Hamas, Islamski Dżihad, Hezbollah i wszystkie milicje Iranu na całym Bliskim Wschodzie mają jeden wspólny cel: unicestwienie Izraela.


Solejmani, człowiek odpowiedzialny za zabicie tysięcy Palestyńczyków i Arabów, jest upamiętniany jako bohater i męczennik przez te grupy terrorystyczne, ponieważ zaopatrywał je w gotówkę i broń. Jego śmierć nie zatrzymała Iranu i nadal udziela on wsparcia Hamasowi, Islamskiemu Dżihadowi, Hezbollahowi i innym grupom terrorystycznym.


Podczas seminarium w Strefie Gazy w pierwszą rocznicę zabicia Solejmaniego przedstawiciele Hamasu i Islamskiego Dżihadu powiedzieli, że jego śmierć była „wielką stratą dla Palestyny i jej [ruchu] oporu”. Następnie wyrazili nadzieję, że odejście Solejmaniego ze sceny nie wpłynie na dalsze wsparcie Iranu dla ich starań, by zlikwidować Izrael i zabić Żydów.


Dlatego też następna administracja USA musi utrzymać nacisk na mułłów w Iranie. Złagodzenie sankcji ośmieli grupy terrorystyczne i ułatwi ich misję prowadzenia dżihadu przeciwko Izraelowi. Marionetki Iranu chcą widzieć unicestwienie Izraela – a jeśli to znaczy sojusz z masowymi mordercami takimi, jak Solejmani, to trudno.  

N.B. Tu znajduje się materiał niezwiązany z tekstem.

/-- R331, R333, R335, R336: a heartbeat opens a count, an answered one ends a run of misses, and the third miss in a row is a hang: the die is
lost, a line that it held modified is logged as forfeit and reverts to memory, and normal mode gives way to recovery. A link steps up above
70 per cent and down below 20; a failed retraining is retried at the previous step. That the failure at the new step does not count and the third
at the previous one loses the die is the model's reading (log 33). R329, R332, R335, R363: DIE_QUIESCE of an admitted die ends its grants and pre-empts its resident bands, and the waybills of its store are no
longer valid; once no band, line or transaction of it is left it is isolated and the record ends. DIE_RESET puts an isolated die into
RESETTING, and an admitted or quiescing one too, which loses what it held as a hung die does; it trains an absent site. When resetting is
complete the pantry is zero and the site trains. -/
def Obligations.DiesHangQuiesceReset : Prop :=
  (
    ∀ (d : Nat) (s : State) (x : Site), s.site? d = some x → d < 12 →
      Completes .heartbeat s (fun s' => s'.site? d = some (if x.beats then { x with hbMiss := if x.hbOut then 0 else x.hbMiss, hbOut := true } else x) ∧ sameMemory s s') ∧
      (x.beats = true → x.hbOut = true →
        (x.hbMiss < 2 → Completes (.heartbeatMiss d) s (fun s' => s'.site? d = some { x with hbMiss := x.hbMiss + 1, hbOut := false } ∧ sameMemory s s')) ∧
        (2 ≤ x.hbMiss → noneAwaits s d → Completes (.heartbeatMiss d) s (fun s' => DieLost s' d ∧ s'.smode = (if s.smode = 0 then 3 else s.smode) ∧
          s'.gran = s.gran ∧ s'.host = s.host ∧
          (∀ e c, s.dir.filter (fun (y : DirEnt) => y.st.owns && y.owner == d) = [e] → (∀ y ∈ s.txns, y.fwd = none) → (∀ q ∈ s.reqs, q.src = d → q.die = d) →
            s.lineAt d e.ctx e.line = some c → c.st = .M → s.forfeit.length < 65536 →
            s'.forfeit = s.forfeit ++ [{ addr := BitVec.ofNat 64 (e.ctx * 2 ^ 52 + e.line * 128 % 2 ^ 48), die := d, st := 1, time := s.clk, seq := s.forfeitSeq }])))) ∧
      (x.st = .admitted → x.retraining = none → ∀ t, x.cap = some t →
        (∀ u g, 70 < u → ((stepsOf (capUsteps t)).filter (fun g => decide (x.gts < g))).head? = some g →
          Completes (.linkStepInterval d u) s (fun s' => s'.site? d = some { x with retraining := some x.gts, gts := g, retrainFail := 0 } ∧
            (∃ ok, .retrainDone d ok ∈ s'.agenda) ∧ sameMemory s s')) ∧
        (∀ u g, u < 20 → ((stepsOf (capUsteps t)).filter (fun g => decide (g < x.gts))).getLast? = some g →
          Completes (.linkStepInterval d u) s (fun s' => s'.site? d = some { x with retraining := some x.gts, gts := g, retrainFail := 0 } ∧
            (∃ ok, .retrainDone d ok ∈ s'.agenda) ∧ sameMemory s s')) ∧
        (∀ u, 20 ≤ u → u ≤ 70 → exec (.linkStepInterval d u) s = .next s)) ∧
      (∀ old, x.retraining = some old →
        Completes (.retrainDone d true) s (fun s' => s'.site? d = some { x with retraining := none, retrainFail := 0 } ∧ sameMemory s s') ∧
        (x.gts ≠ old → Completes (.retrainDone d false) s (fun s' => s'.site? d = some { x with gts := old } ∧ (∃ ok, .retrainDone d ok ∈ s'.agenda) ∧ sameMemory s s')) ∧
        (x.gts = old → x.retrainFail < 2 → Completes (.retrainDone d false) s (fun s' => s'.site? d = some { x with retrainFail := x.retrainFail + 1 } ∧
          (∃ ok, .retrainDone d ok ∈ s'.agenda) ∧ sameMemory s s')) ∧
        (x.gts = old → 2 ≤ x.retrainFail → x.st = .admitted → noneAwaits s d → Completes (.retrainDone d false) s (fun s' => DieLost s' d)))) ∧
  (
    ∀ (d code : Nat) (s : State) (x : Site) (r : MgmtRec), s.site? d = some x → s.mgmtBusy = some (code, r) → r.target = d → d < 12 →
      (code = 0x0B →
        (x.st = .admitted → Completes .dieQuiesce s (fun s' => s'.site? d = some { x.lapse with st := .quiescing } ∧ .dieQuiesceDone ∈ s'.agenda ∧
          (∀ b ∈ s.bands, b.die = d → (∃ c, b.place = .resident c) → .preemptionRequest b.id ∈ s'.agenda) ∧
          (∀ b ∈ s'.bands, b.die = d → ∀ c, b.place ≠ .queued c) ∧ (∀ w ∈ s'.waybills, w.die = d → w.spilled = false → w.valid = false) ∧ sameMemory s s')) ∧
        (x.st ≠ .admitted → exec .dieQuiesce s = .next (endMgmt s 1 0)) ∧
        (x.st = .quiescing → s.bands.find? (bandOnDie d) = none → x.lines = [] → dieInvolved s d = false →
          Completes .dieQuiesceDone s (fun s' => DieLost s' d ∧ RecordEnds s' r ∧ sameMemory s s'))) ∧
      (code = 0x0C →
        (x.st = .isolated → Completes .dieReset s (fun s' => s'.site? d = some { x with st := .resetting } ∧ .resettingComplete ∈ s'.agenda ∧ sameMemory s s')) ∧
        (x.st = .admitted ∨ x.st = .quiescing → noneAwaits s d → Completes .dieReset s (fun s' => (s'.site? d).map (fun (y : Site) => (y.st, y.cls, y.lines)) = some (.resetting, none, []) ∧
          (∀ c ∈ s'.cores, c.die ≠ d) ∧ (∀ e ∈ s'.dir, e.holds d = false) ∧ s'.smode = (if s.smode = 0 then 3 else s.smode) ∧
          (∀ b ∈ s.bands, s.band? b.id = some b → b.die = d → b.replayAt = none → (∃ c, b.place = .resident c) → ∃ c, placeIn s' b.id = some (.killed c)) ∧
          .resettingComplete ∈ s'.agenda ∧ s'.gran = s.gran ∧ s'.host = s.host)) ∧
        (x.st = .absent → Completes .dieReset s (fun s' => s'.site? d = some { x with st := .training, trainFail := 0 } ∧ RecordEnds s' r ∧ sameMemory s s')) ∧
        (x.st = .training ∨ x.st = .enumerating ∨ x.st = .resetting → exec .dieReset s = .next (endMgmt s 1 0)) ∧
        (x.st = .resetting → Completes .resettingComplete s (fun s' => s'.site? d = some { x with st := .training, trainFail := 0, pantry := [] } ∧ RecordEnds s' r ∧
          ∀ n a, n ≠ .pantry d → s'.byteAt n a = s.byteAt n a))))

Palestinians: Why Terrorists Support Mass Murderers

Gatestone Institute, 12 marca 2021

Tłumaczenie: Małgorzata Koraszewska



Khaled Abu Toameh - urodzony w 1963 r. w Tulkarem na Zachodnim Brzegu, palestyński dziennikarz, któremu wielokrotnie grożono śmiercią. Publikował między innymi w "The Jerusalem Post", "Wall Street Journal", "Sunday Times", "U.S. News", "World Report", "World Tribune", "Daily Express" i palestyńskim dzienniku "Al-Fajr". Od 1989 roku jest współpracownikiem i konsultantem NBC News.